Vector magnitude, or the length of a vector, measures how long the vector is in a geometric space. It is obtained using the Euclidean norm. The formula for the magnitude of a 3-dimensional vector \(\langle a, b, c \rangle\) is given by:

• \( \| \overrightarrow{v} \| = \sqrt{a^2 + b^2 + c^2} \)

Understanding vector magnitude is essential because it allows us to scale vectors and find unit vectors. In our specific example, after calculating the components of \(\overrightarrow{PQ} = \langle 0, -5, 1 \rangle\), we found its magnitude to be \(\sqrt{26}\).

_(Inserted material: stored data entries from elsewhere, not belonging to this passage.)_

theorem sendPrf_frame (o : PrfOp) (s : State) :
    Frame [.tbl, .cas] s (sendPrf o s) := by
  delta sendPrf
  repeat' first
    | with_reducible apply Frame.refl
    | with_reducible assumption
    | apply Eq.refl
    | lift_lets -underBinder -merge -useContext
    | (intro x; refine Frame.cut (cs := [.tbl, .cas]) (s0 := s) (x := x) ?_ (fun hx => ?_); unfold x; rotate_left; clear_value x)
    | (intro x; clear_value x)
    | intro x
    | with_reducible apply Frame.app (startJob_frame _ _ _ _ _)
    | (with_reducible refine Frame.updTbl (by decide) ?_ ?_; (intro _ h; exact h))
    | (with_reducible refine Frame.updTbl (by decide) ?_ ?_; (intro _ h; simp only [TblSt.sorted] at h ⊢; simp [h]; done))
    | (with_reducible refine Frame.updTbl (by decide) ?_ ?_; (intro _ h; simp only [TblSt.sorted] at h ⊢; and_intros <;> (try dsimp only) <;> (repeat' split) <;> first | (simp [h]; done) | exact tabFold_rising (fun _ _ g => by first | (simp [g]; done) | (split <;> simp [g]; done)) _ _ (by simp [h])))
    | (with_reducible refine Frame.updTbl (by decide) ?_ ?_; (intro _ h; simp only [TblSt.sorted] at h ⊢; and_intros <;> first | (simp [h]; done) | exact tabFold_rising (fun _ _ g => by first | (simp [g]; done) | (split <;> simp [g]; done) | exact tabFold_rising (fun _ _ k => by simp [k]) _ _ g) _ _ (by simp [h]) | (repeat' first | exact rfl | exact h | apply tabSet_rising)))
    | with_reducible apply Frame.ite

theorem undestroy_frame (t : Nat) (s : State) :
    Frame [.tbl] s (undestroy t s) := by
  delta undestroy
  repeat' first
    | with_reducible apply Frame.refl
    | with_reducible assumption
    | apply Eq.refl
    | lift_lets -underBinder -merge -useContext
    | (intro x; refine Frame.cut (cs := [.tbl]) (s0 := s) (x := x) ?_ (fun hx => ?_); unfold x; rotate_left; clear_value x)
    | (with_reducible refine Frame.updTbl (by decide) ?_ ?_; (intro _ h; exact h))
    | (with_reducible refine Frame.updTbl (by decide) ?_ ?_; (intro _ h; simp only [TblSt.sorted] at h ⊢; simp [h]; done))
    | (with_reducible refine Frame.updTbl (by decide) ?_ ?_; (intro _ h; simp only [TblSt.sorted] at h ⊢; and_intros <;> (try dsimp only) <;> (repeat' split) <;> first | (simp [h]; done) | exact tabFold_rising (fun _ _ g => by first | (simp [g]; done) | (split <;> simp [g]; done)) _ _ (by simp [h])))
    | (with_reducible refine Frame.updTbl (by decide) ?_ ?_; (intro _ h; simp only [TblSt.sorted] at h ⊢; and_intros <;> first | (simp [h]; done) | exact tabFold_rising (fun _ _ g => by first | (simp [g]; done) | (split <;> simp [g]; done) | exact tabFold_rising (fun _ _ k => by simp [k]) _ _ g) _ _ (by simp [h]) | (repeat' first | exact rfl | exact h | apply tabSet_rising)))
    | split

theorem installFirst_frame (p : Profile) (s : State) :
    Frame [.tbl, .upd] s (installFirst p s) := by
  delta installFirst
  repeat' first
    | with_reducible apply Frame.refl
    | with_reducible assumption
    | apply Eq.refl
    | lift_lets -underBinder -merge -useContext
    | (intro x; refine Frame.cut (cs := [.tbl, .upd]) (s0 := s) (x := x) ?_ (fun hx => ?_); unfold x; rotate_left; clear_value x)
    | (intro x; clear_value x)
    | intro x
    | with_reducible apply Frame.app (finish_frame _ _ _ _ _ _)
    | with_reducible apply Frame.app (undestroy_frame _ _)
    | with_reducible refine Frame.foldl ?_ (fun _ _ _ => ?_)
    | with_reducible apply Frame.ite
    | with_reducible apply_assumption
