theorem zeroGold_frame (rs : List (Nat × Nat)) (s : State) :
    Frame [.arr] s (zeroGold rs s) := by
  delta zeroGold
  repeat' first
    | with_reducible apply Frame.refl
    | with_reducible assumption
    | apply Eq.refl
    | lift_lets -underBinder -merge -useContext
    | (intro x; refine Frame.cut (cs := [.arr]) (s0 := s) (x := x) ?_ (fun hx => ?_); unfold x; rotate_left; clear_value x)
    | (with_reducible refine Frame.updArr (by decide) ?_ ?_; (intro _ h; exact h))
    | (with_reducible refine Frame.updArr (by decide) ?_ ?_; (intro _ h; simp only [ArrSt.sorted] at h ⊢; simp [h]; done))
    | (with_reducible refine Frame.updArr (by decide) ?_ ?_; (intro _ h; simp only [ArrSt.sorted] at h ⊢; and_intros <;> (try dsimp only) <;> (repeat' split) <;> first | (simp [h]; done) | exact tabFold_rising (fun _ _ g => by first | (simp [g]; done) | (split <;> simp [g]; done)) _ _ (by simp [h])))
    | (with_reducible refine Frame.updArr (by decide) ?_ ?_; (intro _ h; simp only [ArrSt.sorted] at h ⊢; and_intros <;> first | (simp [h]; done) | exact tabFold_rising (fun _ _ g => by first | (simp [g]; done) | (split <;> simp [g]; done) | exact tabFold_rising (fun _ _ k => by simp [k]) _ _ g) _ _ (by simp [h]) | (repeat' first | exact rfl | exact h | apply tabSet_rising)))

theorem zeroMasks_frame (t : Nat) (s : State) :
    Frame [.tbl] s (zeroMasks t s) := by
  delta zeroMasks
  repeat' first
    | with_reducible apply Frame.refl
    | with_reducible assumption
    | apply Eq.refl
    | lift_lets -underBinder -merge -useContext
    | (intro x; refine Frame.cut (cs := [.tbl]) (s0 := s) (x := x) ?_ (fun hx => ?_); unfold x; rotate_left; clear_value x)
    | (intro x; clear_value x)
    | intro x
    | (with_reducible refine Frame.updTbl (by decide) ?_ ?_; (intro _ h; exact h))
    | (with_reducible refine Frame.updTbl (by decide) ?_ ?_; (intro _ h; simp only [TblSt.sorted] at h ⊢; simp [h]; done))
    | (with_reducible refine Frame.updTbl (by decide) ?_ ?_; (intro _ h; simp only [TblSt.sorted] at h ⊢; and_intros <;> (try dsimp only) <;> (repeat' split) <;> first | (simp [h]; done) | exact tabFold_rising (fun _ _ g => by first | (simp [g]; done) | (split <;> simp [g]; done)) _ _ (by simp [h])))
    | (with_reducible refine Frame.updTbl (by decide) ?_ ?_; (intro _ h; simp only [TblSt.sorted] at h ⊢; and_intros <;> first | (simp [h]; done) | exact tabFold_rising (fun _ _ g => by first | (simp [g]; done) | (split <;> simp [g]; done) | exact tabFold_rising (fun _ _ k => by simp [k]) _ _ g) _ _ (by simp [h]) | (repeat' first | exact rfl | exact h | apply tabSet_rising)))
    | with_reducible apply_assumption

theorem assignPans_frame (d : TableDesc) (t : Option Nat) (s : State) :
    Frame [.regs] s (assignPans d t s) := by
  delta assignPans
  repeat' first
    | with_reducible apply Frame.refl
    | with_reducible assumption
    | apply Eq.refl
    | lift_lets -underBinder -merge -useContext
    | (intro x; refine Frame.cut (cs := [.regs]) (s0 := s) (x := x) ?_ (fun hx => ?_); unfold x; rotate_left; clear_value x)
    | (intro x; clear_value x)
    | intro x
    | with_reducible apply Frame.app (regPut_frame _ _ _)
    | with_reducible refine Frame.foldl ?_ (fun _ _ _ => ?_)
    | with_reducible apply_assumption
    | split

theorem execTableCreate_frame (n : Nat) (s : State) :
    ∀ out, execTableCreate n s = .next out → Frame [.regs, .arr, .tbl, .mem, .upd, .cas, .hif, .err] s out := by
  delta execTableCreate
  intro out h
  injection h with h
  subst h
  repeat' first
    | with_reducible apply Frame.refl
    | with_reducible assumption
    | apply Eq.refl
    | lift_lets -underBinder -merge -useContext
    | (intro x; refine Frame.cut (cs := [.regs, .arr, .tbl, .mem, .upd, .cas, .hif, .err]) (s0 := s) (x := x) ?_ (fun hx => ?_); unfold x; rotate_left; clear_value x)
    | (intro x; clear_value x)
    | intro x
    | with_reducible apply Frame.app (updCmd_frame _ _ _)
    | with_reducible apply Frame.app (setTable_frame _ _ _)
    | with_reducible apply Frame.app (complete_frame _ _ _ _ _ _)
    | with_reducible apply Frame.app (queueGold_frame _ _ _ _ _)
    | with_reducible apply Frame.app (startPlan_frame _ _)
    | with_reducible apply Frame.app (freePans_frame _ _)
    | with_reducible apply Frame.app (zeroRegions_frame _ _)
    | with_reducible apply Frame.app (zeroGold_frame _ _)
    | with_reducible apply Frame.app (zeroMasks_frame _ _)
    | with_reducible apply Frame.app (assignPans_frame _ _ _)
    | with_reducible apply Frame.ite
    | split

theorem freeTable_frame (c : Cmd) (s : State) :
    Frame [.regs, .arr, .tbl, .upd, .cas, .hif] s (freeTable c s) := by
  delta freeTable
  repeat' first
    | with_reducible apply Frame.refl
    | with_reducible assumption
    | apply Eq.refl
    | lift_lets -underBinder -merge -useContext
    | (intro x; refine Frame.cut (cs := [.regs, .arr, .tbl, .upd, .cas, .hif]) (s0 := s) (x := x) ?_ (fun hx => ?_); unfold x; rotate_left; clear_value x)
    | (intro x; clear_value x)
    | intro x
    | with_reducible apply Frame.app (updCmd_frame _ _ _)
    | with_reducible apply Frame.app (finish_frame _ _ _ _ _ _)
    | with_reducible apply Frame.app (settle_frame _)
    | with_reducible apply Frame.app (showStranded_frame _)
    | with_reducible apply Frame.app (markDead_frame _ _)
    | with_reducible apply Frame.app (freePans_frame _ _)
    | with_reducible apply Frame.app (zeroMasks_frame _ _)
    | (with_reducible refine Frame.updArr (by decide) ?_ ?_; (intro _ h; exact h))
    | (with_reducible refine Frame.updArr (by decide) ?_ ?_; (intro _ h; simp only [ArrSt.sorted] at h ⊢; simp [h]; done))
    | (with_reducible refine Frame.updArr (by decide) ?_ ?_; (intro _ h; simp only [ArrSt.sorted] at h ⊢; and_intros <;> (try dsimp only) <;> (repeat' split) <;> first | (simp [h]; done) | exact tabFold_rising (fun _ _ g => by first | (simp [g]; done) | (split <;> simp [g]; done)) _ _ (by simp [h])))
    | (with_reducible refine Frame.updArr (by decide) ?_ ?_; (intro _ h; simp only [ArrSt.sorted] at h ⊢; and_intros <;> first | (simp [h]; done) | exact tabFold_rising (fun _ _ g => by first | (simp [g]; done) | (split <;> simp [g]; done) | exact tabFold_rising (fun _ _ k => by simp [k]) _ _ g) _ _ (by simp [h]) | (repeat' first | exact rfl | exact h | apply tabSet_rising)))
    | with_reducible refine Frame.foldl ?_ (fun _ _ _ => ?_)
    | with_reducible apply Frame.ite
    | with_reducible apply_assumption
    | split
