-- ==== Sys2Proof/Laws/FrameTime.lean ====
section
/-! SUPPORT. What each operation of Machine/Time.lean changes at most, and that it keeps the invariant. -/

namespace Sys2Proof.Machine

set_option linter.all false

open Sys2Proof

theorem putTod_frame (v : Int) (s : State) : Frame [.clk, .tod] s (putTod v s) := by
  delta putTod
  split
  · rename_i h
    exact Frame.updTod rfl (fun _ _ => by dsimp only; omega) (fun _ h => h) (Frame.refl _ s)
  · exact Frame.updTod rfl (fun _ _ => Nat.mod_lt _ (by decide)) (fun _ h => h) (Frame.mono (nextFree_frame s) rfl)

theorem todTick_frame (s : State) :
    Frame [.clk, .tod] s (todTick s) := by
  delta todTick
  repeat' first
    | with_reducible apply Frame.refl
    | with_reducible assumption
    | apply Eq.refl
    | lift_lets -underBinder -merge -useContext
    | (intro x; refine Frame.cut (cs := [.clk, .tod]) (s0 := s) (x := x) ?_ (fun hx => ?_); unfold x; rotate_left; clear_value x)
    | (intro x; clear_value x)
    | intro x
    | with_reducible apply Frame.app (nextFree_frame _)
    | with_reducible apply Frame.app (putTod_frame _ _)
    | (with_reducible refine Frame.updTod (by decide) (fun _ h => h) ?_ ?_; (intro _ h; exact h))
    | (with_reducible refine Frame.updTod (by decide) (fun _ h => h) ?_ ?_; (intro _ h; simp only [TodSt.sorted] at h ⊢; simp [h]; done))
    | (with_reducible refine Frame.updTod (by decide) (fun _ h => h) ?_ ?_; (intro _ h; simp only [TodSt.sorted] at h ⊢; and_intros <;> (try dsimp only) <;> (repeat' split) <;> first | (simp [h]; done) | exact tabFold_rising (fun _ _ g => by first | (simp [g]; done) | (split <;> simp [g]; done)) _ _ (by simp [h])))
    | (with_reducible refine Frame.updTod (by decide) (fun _ h => h) ?_ ?_; (intro _ h; simp only [TodSt.sorted] at h ⊢; and_intros <;> first | (simp [h]; done) | exact tabFold_rising (fun _ _ g => by first | (simp [g]; done) | (split <;> simp [g]; done) | exact tabFold_rising (fun _ _ k => by simp [k]) _ _ g) _ _ (by simp [h]) | (repeat' first | exact rfl | exact h | apply tabSet_rising)))
    | with_reducible apply Frame.ite

theorem wrTodCtl_frame (src : Party) (v : Word) (s : State) :
    Frame [.regs, .tod, .prt, .err] s (wrTodCtl src v s) := by
  delta wrTodCtl
  repeat' first
    | with_reducible apply Frame.refl
    | with_reducible assumption
    | apply Eq.refl
    | lift_lets -underBinder -merge -useContext
    | (intro x; refine Frame.cut (cs := [.regs, .tod, .prt, .err]) (s0 := s) (x := x) ?_ (fun hx => ?_); unfold x; rotate_left; clear_value x)
    | (intro x; clear_value x)
    | intro x
    | with_reducible apply Frame.app (regPut_frame _ _ _)
    | with_reducible apply Frame.app (flagPut_frame _ _ _ _)
    | with_reducible apply Frame.app (refuseReg_frame _ _ _ _ _)
    | (with_reducible refine Frame.updTod (by decide) (fun _ h => h) ?_ ?_; (intro _ h; exact h))
    | (with_reducible refine Frame.updTod (by decide) (fun _ h => h) ?_ ?_; (intro _ h; simp only [TodSt.sorted] at h ⊢; simp [h]; done))
    | (with_reducible refine Frame.updTod (by decide) (fun _ h => h) ?_ ?_; (intro _ h; simp only [TodSt.sorted] at h ⊢; and_intros <;> (try dsimp only) <;> (repeat' split) <;> first | (simp [h]; done) | exact tabFold_rising (fun _ _ g => by first | (simp [g]; done) | (split <;> simp [g]; done)) _ _ (by simp [h])))
    | (with_reducible refine Frame.updTod (by decide) (fun _ h => h) ?_ ?_; (intro _ h; simp only [TodSt.sorted] at h ⊢; and_intros <;> first | (simp [h]; done) | exact tabFold_rising (fun _ _ g => by first | (simp [g]; done) | (split <;> simp [g]; done) | exact tabFold_rising (fun _ _ k => by simp [k]) _ _ g) _ _ (by simp [h]) | (repeat' first | exact rfl | exact h | apply tabSet_rising)))
    | with_reducible apply Frame.ite

theorem stepCopy_frame (g : Nat) (back : Bool) (s : State) :
    Frame [.lnk, .tod] s (stepCopy g back s) := by
  delta stepCopy
  repeat' first
    | with_reducible apply Frame.refl
    | with_reducible assumption
    | apply Eq.refl
    | lift_lets -underBinder -merge -useContext
    | (intro x; refine Frame.cut (cs := [.lnk, .tod]) (s0 := s) (x := x) ?_ (fun hx => ?_); unfold x; rotate_left; clear_value x)
    | (intro x; clear_value x)
    | intro x
    | with_reducible apply Frame.app (updGrp_frame _ _ _)
    | with_reducible apply Frame.app (alignCopy_frame _ _)
    | with_reducible apply Frame.ite

theorem applyTod_frame (v : Int) (s : State) :
    Frame [.clk, .regs, .lnk, .tod, .vbt] s (applyTod v s) := by
  delta applyTod
  repeat' first
    | with_reducible apply Frame.refl
    | with_reducible assumption
    | apply Eq.refl
    | lift_lets -underBinder -merge -useContext
    | (intro x; refine Frame.cut (cs := [.clk, .regs, .lnk, .tod, .vbt]) (s0 := s) (x := x) ?_ (fun hx => ?_); unfold x; rotate_left; clear_value x)
    | (intro x; clear_value x)
    | intro x
    | with_reducible apply Frame.app (regPut_frame _ _ _)
    | with_reducible apply Frame.app (flagPut_frame _ _ _ _)
    | with_reducible apply Frame.app (saveTod_frame _)
    | with_reducible apply Frame.app (putTod_frame _ _)
    | with_reducible apply Frame.app (stepCopy_frame _ _ _)
    | (with_reducible refine Frame.updTod (by decide) (fun _ h => h) ?_ ?_; (intro _ h; exact h))
    | (with_reducible refine Frame.updTod (by decide) (fun _ h => h) ?_ ?_; (intro _ h; simp only [TodSt.sorted] at h ⊢; simp [h]; done))
    | (with_reducible refine Frame.updTod (by decide) (fun _ h => h) ?_ ?_; (intro _ h; simp only [TodSt.sorted] at h ⊢; and_intros <;> (try dsimp only) <;> (repeat' split) <;> first | (simp [h]; done) | exact tabFold_rising (fun _ _ g => by first | (simp [g]; done) | (split <;> simp [g]; done)) _ _ (by simp [h])))
    | (with_reducible refine Frame.updTod (by decide) (fun _ h => h) ?_ ?_; (intro _ h; simp only [TodSt.sorted] at h ⊢; and_intros <;> first | (simp [h]; done) | exact tabFold_rising (fun _ _ g => by first | (simp [g]; done) | (split <;> simp [g]; done) | exact tabFold_rising (fun _ _ k => by simp [k]) _ _ g) _ _ (by simp [h]) | (repeat' first | exact rfl | exact h | apply tabSet_rising)))
    | with_reducible refine Frame.foldl ?_ (fun _ _ _ => ?_)
    | with_reducible apply_assumption

theorem execTodAdjustApply_frame (s : State) :
    ∀ out, execTodAdjustApply s = .next out → Frame [.clk, .regs, .lnk, .tod, .vbt] s out := by
  delta execTodAdjustApply
  intro out h
  injection h with h
  subst h
  repeat' first
    | with_reducible apply Frame.refl
    | with_reducible assumption
    | apply Eq.refl
    | lift_lets -underBinder -merge -useContext
    | (intro x; refine Frame.cut (cs := [.clk, .regs, .lnk, .tod, .vbt]) (s0 := s) (x := x) ?_ (fun hx => ?_); unfold x; rotate_left; clear_value x)
    | (intro x; clear_value x)
    | intro x
    | with_reducible apply Frame.app (flagPut_frame _ _ _ _)
    | with_reducible apply Frame.app (applyTod_frame _ _)
    | with_reducible apply Frame.ite

theorem execSlewDone_frame (s : State) :
    ∀ out, execSlewDone s = .next out → Frame [.regs] s out := by
  delta execSlewDone
  intro out h
  injection h with h
  subst h
  repeat' first
    | with_reducible apply Frame.refl
    | with_reducible assumption
    | apply Eq.refl
    | lift_lets -underBinder -merge -useContext
    | (intro x; refine Frame.cut (cs := [.regs]) (s0 := s) (x := x) ?_ (fun hx => ?_); unfold x; rotate_left; clear_value x)
    | with_reducible apply Frame.app (flagPut_frame _ _ _ _)
    | with_reducible apply Frame.ite

theorem readSlewAmt_frame (s : State) :
    Frame [.clk] s (readSlewAmt s).2 := by
  delta readSlewAmt
  repeat' first
    | with_reducible apply Frame.refl
    | with_reducible assumption
    | apply Eq.refl
    | lift_lets -underBinder -merge -useContext
    | (intro x; refine Frame.cut (cs := [.clk]) (s0 := s) (x := x) ?_ (fun hx => ?_); unfold x; rotate_left; clear_value x)
    | (intro x; clear_value x)
    | intro x
    | with_reducible apply Frame.app (nextFree_frame _)
    | with_reducible apply Frame.ite
    | with_reducible apply Frame.ite2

This measurement helps in determining the length between two points in space when dealing with coordinate vectors. Knowing the magnitude also aids in various applications like physics, where the displacement vector's magnitude helps to calculate distances covered.

Coordinate Vectors

Coordinate vectors aid in describing positions and directions within a 3-dimensional space using a set of numbers. Each vector is represented by its component along the axes, typically noted as \(\langle a, b, c \rangle\) or in vector component form like \(a \mathbf{i} + b \mathbf{j} + c \mathbf{k}\).

In our example, the points \(P(-3, 1, 0)\) and \(Q(-3, -4, 1)\) give rise to the vector \(\overrightarrow{PQ}\). By subtracting the coordinates, the vector is found to be \(\langle 0, -5, 1 \rangle \) and can also be expressed as \(0\mathbf{i} - 5\mathbf{j} + 1\mathbf{k}\). This showcases different ways to visualize vectors.

Coordinate vectors are a fundamental concept used in various fields such as engineering, physics, and computer graphics, aiding in tasks ranging from designing models to understanding forces acting on a point.